EXERCISE DETAILS
Start at the line below containing "else if x.reserved.isNone" and stop at the line containing "def execCipherLaneSlot (lane". Repeat every line of that stretch exactly, and nothing outside it.

RECORD SET
-- ==== Sys2Proof/Machine/Lanes.lean ====
section
/-! DEFINITION. The cipher lanes (R334, R358-R372) and the passes they run: sealed streams (R127, R129, R132), MACsec
(R189-R194) and keeper requests (R369). -/

namespace Sys2Proof.Machine

/-! ### Lanes in service, the standby lane (R367, R371) -/

/-- Lane `l`. -/
def laneAt (s : State) (l : Nat) : Lane := (s.lanes.lane[l]?).getD {}
/-- Lane `l` changed. -/
def modLane (l : Nat) (f : Lane → Lane) (s : State) : State := { s with lanes := { s.lanes with lane := vmod s.lanes.lane l f } }

/-- A lane takes new passes. -/
def laneInService (s : State) (l : Nat) : Bool := (laneAt s l).st == .running

/-- The active Comb reserves slots of the lane (R42). -/
def laneReserved (s : State) (l : Nat) : Bool :=
  match s.comb.active with
  | some c => c.acts.any fun a => actType a == 7 && actLane a == l
  | none => false

/-- The lowest-numbered lane in service that has no reserved slots, other than `but` (R367). -/
def standbyOther (s : State) (but : Nat) : Option Nat :=
  (List.range 12).find? fun l => l ≠ but && laneInService s l && !laneReserved s l
/-- 0x2400/02. -/
def standbyLane (s : State) : Option Nat := standbyOther s 12
/-- The lowest-numbered lane in service. -/
def lowestLane (s : State) : Option Nat := (List.range 12).find? (laneInService s)

/-- A lane's work goes on here: itself while it is in service, else the lane that took its runs over. -/
def laneFor (s : State) (l : Nat) : Option Nat :=
  if laneInService s l then some l
  else match (laneAt s l).takenBy with
  | some t => if laneInService s t then some t else none
  | none => none

/-! ### Starting a pass (R334, R361, R362) -/

/-- A slot key is copied into the older of KEY0 and KEY1, unless it is there already. -/
def Lane.useSlot (x : Lane) (i : Nat) (k : KeySlot) : Lane :=
  if copiesSlot i x.k0 || copiesSlot i x.k1 then x
  else if x.older1 then { x with k1 := some ⟨k.key, some i⟩, older1 := false }
  else { x with k0 := some ⟨k.key, some i⟩, older1 := true }

/-- The key of slot `i` is copied for a pass. -/
def copyKey (l i : Nat) (s : State) : State :=
  match slotAt s i with
  | some k => modLane l (fun x => x.useSlot i k) s
  | none => s

/-- The slot a pass names. -/
def passSlot (s : State) (p : LanePass) : Option Nat :=
  match p.kind with
  | .sealRx j | .sealTx j => some (streamSlot s j)
  | .macTx slot _ _ => some slot
  | .macRx => none
  | .keeper => (p.req.map (·.ksel.toNat)).filter (· < 64)

/-- A pass takes its context. -/
def beginPass (l : Nat) (reserved : Bool) (p : LanePass) (s : State) : State :=
  let s := match passSlot s p with | some i => copyKey l i s | none => s
  modLane l (fun x => if reserved then { x with reserved := some p, dynamic := x.dynamic.map fun d => { d with suspended := true } }
    else { x with dynamic := some p }) s

/-- With both contexts free the lane's round-robin pointer decides among the dynamic requesters (R22, R362). -/
def startDynamic (l : Nat) (s : State) : State :=
  let x := laneAt s l
  if x.reserved.isSome || x.dynamic.isSome || !laneInService s l then s
  else match rrPick 6 x.pointer fun r => x.waitDyn.any (·.requester == r) with
  | none => s
  | some r =>
    match x.waitDyn.find? (·.requester == r) with
    | none => s
    | some p => beginPass l false p (modLane l (fun x => { x with waitDyn := x.waitDyn.erase p, pointer := rrNext 6 r }) s)

/-- The reserved context starts its oldest waiting pass. -/
def startReserved (l : Nat) (s : State) : State :=
  match (laneAt s l).waitRes with
  | [] => s
  | p :: r => beginPass l true p (modLane l (fun x => { x with waitRes := r }) s)

/-- The reserved context is idle again: a pass moved here from a failed lane starts at once, else the dynamic pass resumes
or the next one starts. -/
def nextPass (l : Nat) (s : State) : State :=
  let x := laneAt s l
  if x.reserved.isSome then s
  else match x.waitRes with
  | p :: _ => if p.heldIn.isSome then startReserved l s
    else startDynamic l (modLane l (fun x => { x with dynamic := x.dynamic.map fun d => { d with suspended := false } }) s)
  | [] => startDynamic l (modLane l (fun x => { x with dynamic := x.dynamic.map fun d => { d with suspended := false } }) s)

/-- A dynamic request joins a lane. -/
def addDynamic (l : Nat) (p : LanePass) (s : State) : State :=
  startDynamic l (modLane l (fun x => { x with waitDyn := x.waitDyn ++ [p] }) s)

/-- A reserved run of the lane stands in this slot. -/
def runNow (s : State) (l : Nat) : Bool :=
  s.comb.now.any fun a => actType a == 7 && actLane a == l &&
    (match actRun a with | some (f, n) => f ≤ s.clk.slot && s.clk.slot < f + n | none => false)

/-- A reserved pass joins its lane; within a run that has begun it starts at its first cell's arrival (R362). -/
def addReserved (home l : Nat) (p : LanePass) (s : State) : State :=
  let s := modLane l (fun x => { x with waitRes := x.waitRes ++ [p] }) s
  if runNow s home ∧ (laneAt s l).reserved.isNone then startReserved l s else s

/-- A reserved cipher-lane run begins (R362, R363): the oldest waiting reserved pass starts; with the reserved context busy
it waits for the next run, which is counted, and logged at most once per 100 ms. -/
def cipherLaneSlot (home : Nat) (s : State) : State :=
  if !s.comb.now.any fun a => actType a == 7 && actLane a == home then s
  else match laneFor s home with
  | none => s
  | some l =>
    let x := laneAt s l
    if x.waitRes.isEmpty then s
    else if x.reserved.isNone then startReserved l s
    else
      let s := count (odKey 0x2420 7) s
      if (match x.busyLoggedPs with | some t => decide (nowPs s < t + 100 * msPs) | none => false) then s
      else logEvent 9 clsUnmasked 0 (odKey 0x2420 7) (leBytes 1 l) (modLane l (fun x => { x with busyLoggedPs := some (nowPs s) }) s)

/-- CIPHER_LANE_SLOT. -/
def execCipherLaneSlot (lane : Fin 12) (s : State) : Res := conclude s (cipherLaneSlot lane s)

/-! ### Key registers (R334, R359) -/

/-- An operation of the lane uses KEY2 (or, for XTS, KEY3). -/
def usesDirect (x : Lane) (key3 : Bool) : Bool :=
  match x.dynamic with
  | some { req := some r, .. } => if key3 then r.ksel == 0x81 else r.ksel == 0x80 || r.ksel == 0x81
  | _ => false

/-- A direct write; of two writes while an operation uses the register the later stands. -/
def Lane.writeKey (x : Lane) (key3 : Bool) (key : Blob) : Lane :=
  let k : Option LaneKey := if key = [] then none else some ⟨key, none⟩
  if usesDirect x key3 then (if key3 then { x with wait3 := some key } else { x with wait2 := some key })
  else if key3 then { x with k3 := k } else { x with k2 := k }

/-- The writes that waited take effect when the operation has completed. -/
def Lane.applyWrites (x : Lane) : Lane :=
  let f (w : Option Blob) (k : Option LaneKey) : Option LaneKey :=
    match w with | none => k | some b => if b = [] then none else some ⟨b, none⟩
  { x with k2 := f x.wait2 x.k2, k3 := f x.wait3 x.k3, wait2 := none, wait3 := none }

/-- The effect of a write of KEY2 or KEY3: 16, 24 or 32 bytes, or none to clear it. -/
def effLaneKey (s : State) (l : Nat) (key3 : Bool) (b : Blob) : Access :=
  if b = [] ∨ aesKeyLen b.length then .ok (modLane l (fun x => x.writeKey key3 b) s) else .error abType

/-- Keeper firmware's write. -/
def laneKeyWrite (l : Nat) (key3 : Bool) (key : Blob) (s : State) : State :=
  writeEntry 15 (0x2480 + l) (1 + key3.toNat) (.bytes key) true (fun _ _ b => effLaneKey s l key3 b) s

/-- LANE_KEY_WRITE. -/
def execLaneKeyWrite (lane : Fin 12) (key3 : Bool) (key : Blob) (s : State) : Res := conclude s (laneKeyWrite lane key3 key s)

/-! ### MACsec (R189-R194) -/

/-- XPN suites, and the last PN. -/
def xpn (s : State) (n : Nat) : Bool := 2 ≤ val s (pk n 6 2)
/-- [log 50 DEDUCED] -/
def lastPn (s : State) (n : Nat) : Nat := if xpn s n then 2 ^ 64 - 1 else 2 ^ 32 - 1

/-- The IV of a PN: SCI and PN, or under XPN the PN with the SA's salt and SSCI (IEEE 802.1AE). [log 50 DEDUCED] -/
def macIv (s : State) (n slot sci pn : Nat) : Blob :=
  if xpn s n then xorB (zeros 4 ++ beBytes 8 pn) (bytesOf 12 (Config.macsecSalt slot sci)) else beBytes 8 sci ++ beBytes 4 pn

/-- Parts of a protected frame: with or without an SCI in its SecTAG. -/
def secTagLen (b : Blob) : Nat := if (ofBe (sub b (secTagAt b) 1)).testBit 5 then 16 else 8
def secTagSci (s : State) (n : Nat) (b : Blob) : Nat :=
  if (ofBe (sub b (secTagAt b) 1)).testBit 5 then ofBe (sub b (secTagAt b + 6) 8)
  else ((((portAt s n).eth.sas.filter (!·.transmit)).head?).map (·.sci)).getD 0

/-- The SA that receives a frame. [log 50 DEDUCED] -/
def rxSa (s : State) (n : Nat) (b : Blob) : Option SaSt :=
  (portAt s n).eth.sas.find? fun a => !a.transmit && a.sci == secTagSci s n b && a.an == ofBe (sub b (secTagAt b) 1) % 4

/-- The PN of a frame: under XPN its upper half is recovered from the next PN expected (IEEE 802.1AE). [log 50 DEDUCED] -/
def rxPn (s : State) (n : Nat) (a : SaSt) (b : Blob) : Nat :=
  let low := ofBe (sub b (secTagAt b + 2) 4)
  if !xpn s n then low
  else
    let hi := a.pn / 2 ^ 32
    (if 2 ^ 31 ≤ a.pn % 2 ^ 32 ∧ low < 2 ^ 31 then hi + 1 else hi) * 2 ^ 32 + low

OUTPUT
    else if x.reserved.isNone then startReserved l s
    else
      let s := count (odKey 0x2420 7) s
      if (match x.busyLoggedPs with | some t => decide (nowPs s < t + 100 * msPs) | none => false) then s
      else logEvent 9 clsUnmasked 0 (odKey 0x2420 7) (leBytes 1 l) (modLane l (fun x => { x with busyLoggedPs := some (nowPs s) }) s)

/-- CIPHER_LANE_SLOT. -/
def execCipherLaneSlot (lane : Fin 12) (s : State) : Res := conclude s (cipherLaneSlot lane s)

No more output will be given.